Boston Celtics coach Doc Rivers said Tuesday he was considering sitting ailing shooting guard Ray Allen for a game during the Eastern Conference finals.
In an interview with ESPNBoston.com’s Jackie MacMullan (video above), Rivers acknowledged the dilemma the team was facing with Allen, who has painful bone spurs in his ankles and has struggled mightily this postseason because of them.
“It’s a tough call with him,” Rivers said Tuesday afternoon. “We’re trying to figure out a different minute rotation for him, maybe that will help him. We’re even considering sitting him for a game, getting him a longer rest and then playing him, and then sitting him for a game. We don’t know what the right thing is.”
Allen scored just 6 points on 1 of 7 shooting (including 1 for 4 beyond the arc) over 39 minutes against the Miami Heat in Game 1 on Monday and was 3 for 7 from the free-throw line.
His playoff production so far has been far below his career averages. He’s averaging just 9.6 points per game (he averaged 18.9 PPG last postseason) and is shooting just 39 percent, which would easily be the lowest playoff shooting percentage of his career.
Even more troubling are his numbers from the free throw line. He is shooting 60 percent (18 of 30) from the charity stripe, a far cry from his career average (89 percent).
"I'm just trying to find my balance," Allen said after Monday’s Game 1 loss to the Heat. "I feel good over it, I'm just not in a great rhythm right now. I just know I don't have good timing right now. The shot feels fine. If it's short, I know that I do have less lift on it . I just take it day by day, trying to figure out what I'm dealing with. I do have restrictions. That's why we have a great team here, why we have each other.
"I believe you guys know what I'm dealing with. It's nothing really to talk about. It's like a battle within myself, I have to try to win. It's a daily situation I have to deal with. This is the time I need to be out here to help the team win.
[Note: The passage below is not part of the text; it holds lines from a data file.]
-- ==== Sys2Proof/WellFormed.lean ====
section
/-! DEFINITION. Well-formedness: of a command (every command is well formed: it has no operand fields, R71) and of a
configuration (MAX_DIM in 1 to 4104, R5). A host access's well-formedness (R54) is Machine/HostPort.lean's
`Access.supported`. -/

namespace Sys2Proof

/-- R71: a command carries no immediate and no register field, so nothing about it can be ill formed. -/
def Instr.wellFormed : Instr → Bool
  | .nop => true
  | .build => true
  | .qsum => true
  | .qavg => true
  | .qnzc => true
  | .qnzavg => true

/-- R5: "Its legal values are the integers 1 to 4104 inclusive". A model refuses any other. -/
def Config.legal (c : Config) : Bool :=
  decide (1 ≤ c.maxDim) && decide (c.maxDim ≤ 4104)

end Sys2Proof
end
When the season's over with, I'll have to deal with what I have to deal with myself, personally. Right now, it's the playoffs and you play."
Allen made meaningful contributions in the Celtics’ Game 7 victory over the Philadelphia 76ers in the conference semifinals, hitting a couple of big three-pointers in the fourth quarter despite struggling for most of the game.
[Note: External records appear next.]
-- ==== Sys2Proof/Machine/Dispatch.lean ====
section
/-! DEFINITION. The meaning of each command: the EXEC step selected by snap.op (R87). -/

namespace Sys2Proof.Machine

open Sys2Proof

def exec (i : Instr) (s : State) : Host.Outcome State Fault Refusal :=
  match i with
  | .nop => Sys2Proof.Machine.execNop s
  | .build => Sys2Proof.Machine.execBuild s
  | .qsum => Sys2Proof.Machine.execQsum s
  | .qavg => Sys2Proof.Machine.execQavg s
  | .qnzc => Sys2Proof.Machine.execQnzc s
  | .qnzavg => Sys2Proof.Machine.execQnzavg s

end Sys2Proof.Machine
end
“It’s hard to watch at times,” Rivers told MacMullan. “The Philly game, Game 7, was a hard thing for me. Should I pull him? You’re going back and forth, my staff all wanted me to pull him. You go with your gut and you keep him in and he makes back-to-back 3s."
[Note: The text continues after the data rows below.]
-- ==== Sys2Proof/Laws/Flags.lean ====
section
/-! SUPPORT. The bits of the flag words, one lemma per word. -/

namespace Sys2Proof.Machine

open Sys2Proof

/-- The bits of a word laid out as STATUS is (R29). -/
theorem statusLayout_bit (c : Completion) (drop done valid busy : Bool) (k : Fin 32) :
    BitVec.getLsbD (w := 32)
        (0#24 ++ c.code ++ BitVec.ofBool drop ++ BitVec.ofBool done ++ BitVec.ofBool valid ++ BitVec.ofBool busy) k =
      if k.val = 0 then busy else if k.val = 1 then valid else if k.val = 2 then done else if k.val = 3 then drop
      else if k.val < 8 then c.code.getLsbD (k.val - 4) else false := by
  revert k
  cases c <;> cases drop <;> cases done <;> cases valid <;> cases busy <;> decide

/-- STATUS bit by bit, below 32. -/
theorem statusWord_bit (s : State) {k : Nat} (h : k < 32) :
    (statusWord s).getLsbD k =
      if k = 0 then s.busy else if k = 1 then s.valid else if k = 2 then s.done else if k = 3 then s.drop
      else if k < 8 then s.err.code.getLsbD (k - 4) else false :=
  statusLayout_bit s.err s.drop s.done s.valid s.busy ⟨k, h⟩

@[simp] theorem statusWord_busy (s : State) : (statusWord s).getLsbD 0 = s.busy := statusWord_bit s (by decide)

@[simp] theorem statusWord_valid (s : State) : (statusWord s).getLsbD 1 = s.valid := statusWord_bit s (by decide)

@[simp] theorem statusWord_done (s : State) : (statusWord s).getLsbD 2 = s.done := statusWord_bit s (by decide)

@[simp] theorem statusWord_drop (s : State) : (statusWord s).getLsbD 3 = s.drop := statusWord_bit s (by decide)

/-- The ERR field of a word laid out as STATUS is. -/
theorem statusLayout_err (c : Completion) (drop done valid busy : Bool) :
    BitVec.extractLsb' (n := 32) 4 4
        (0#24 ++ c.code ++ BitVec.ofBool drop ++ BitVec.ofBool done ++ BitVec.ofBool valid ++ BitVec.ofBool busy) =
      c.code := by
  cases c <;> cases drop <;> cases done <;> cases valid <;> cases busy <;> decide

@[simp] theorem statusWord_err (s : State) : (statusWord s).extractLsb' 4 4 = s.err.code :=
  statusLayout_err s.err s.drop s.done s.valid s.busy

/-- RES_FLAGS of a query that is out of range, clipped, or neither (R40). -/
theorem resFlagsWord_eq (r : Results) :
    resFlagsWord r = if r.clipped then (if r.oor then 3 else 2) else if r.oor then 1 else 0 := by
  unfold resFlagsWord
  cases r.clipped <;> cases r.oor <;> decide

@[simp] theorem ctrlWord_bit (s : State) : (ctrlWord s).getLsbD 0 = s.ie := by
  unfold ctrlWord
  cases s.ie <;> decide

theorem busy_eq_false_iff (s : State) : s.busy = false ↔ s.eng = .idle := by
  simp [State.busy]

theorem busy_eq_true_iff (s : State) : s.busy = true ↔ s.eng ≠ .idle := by
  simp [State.busy]

end Sys2Proof.Machine
end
Part of what makes Allen’s situation difficult is the Celtics don’t have great options behind him if he sits out a game. Avery Bradley, who had taken over the starting spot from Allen, is out for the rest of the playoffs after shoulder surgery. Losing Allen would thrust Mickael Pietrus into the starting lineup.
“We don’t have a lot of options, with Avery out and then with Ray being injured,” Rivers said. “MP (Pietrus) is going to have to be important. Whether Ray plays or not in games, I think MP is going to be big for us, he has to be."
Pietrus played 17 minutes in Game 1 against the Heat, scoring 1 point. For the playoffs, he’s averaging 317.9 and 3.5 points per game.
Rivers also stood by his postgame comment that the technical foul called against him Monday “has to rank as the worst I’ve ever had.”
As one of five technicals called against the Celtics in the game, Rivers was teed-up by referee Ed Malloy after screaming “C’mon Eddie” after no foul was called on a drive to the hoop by Rajon Rondo.
Rivers acknowledged Tuesday he could be fined for criticizing the call.
“I could,” Rivers said. “I shouldn’t. I was just speaking honest. I was asked a question. It was, it was a bad call. If that’s criticizing as ref then I guess it’s criticizing a ref. It’s not like I was trying to do it with intent. But you get fined for a lot of stuff.”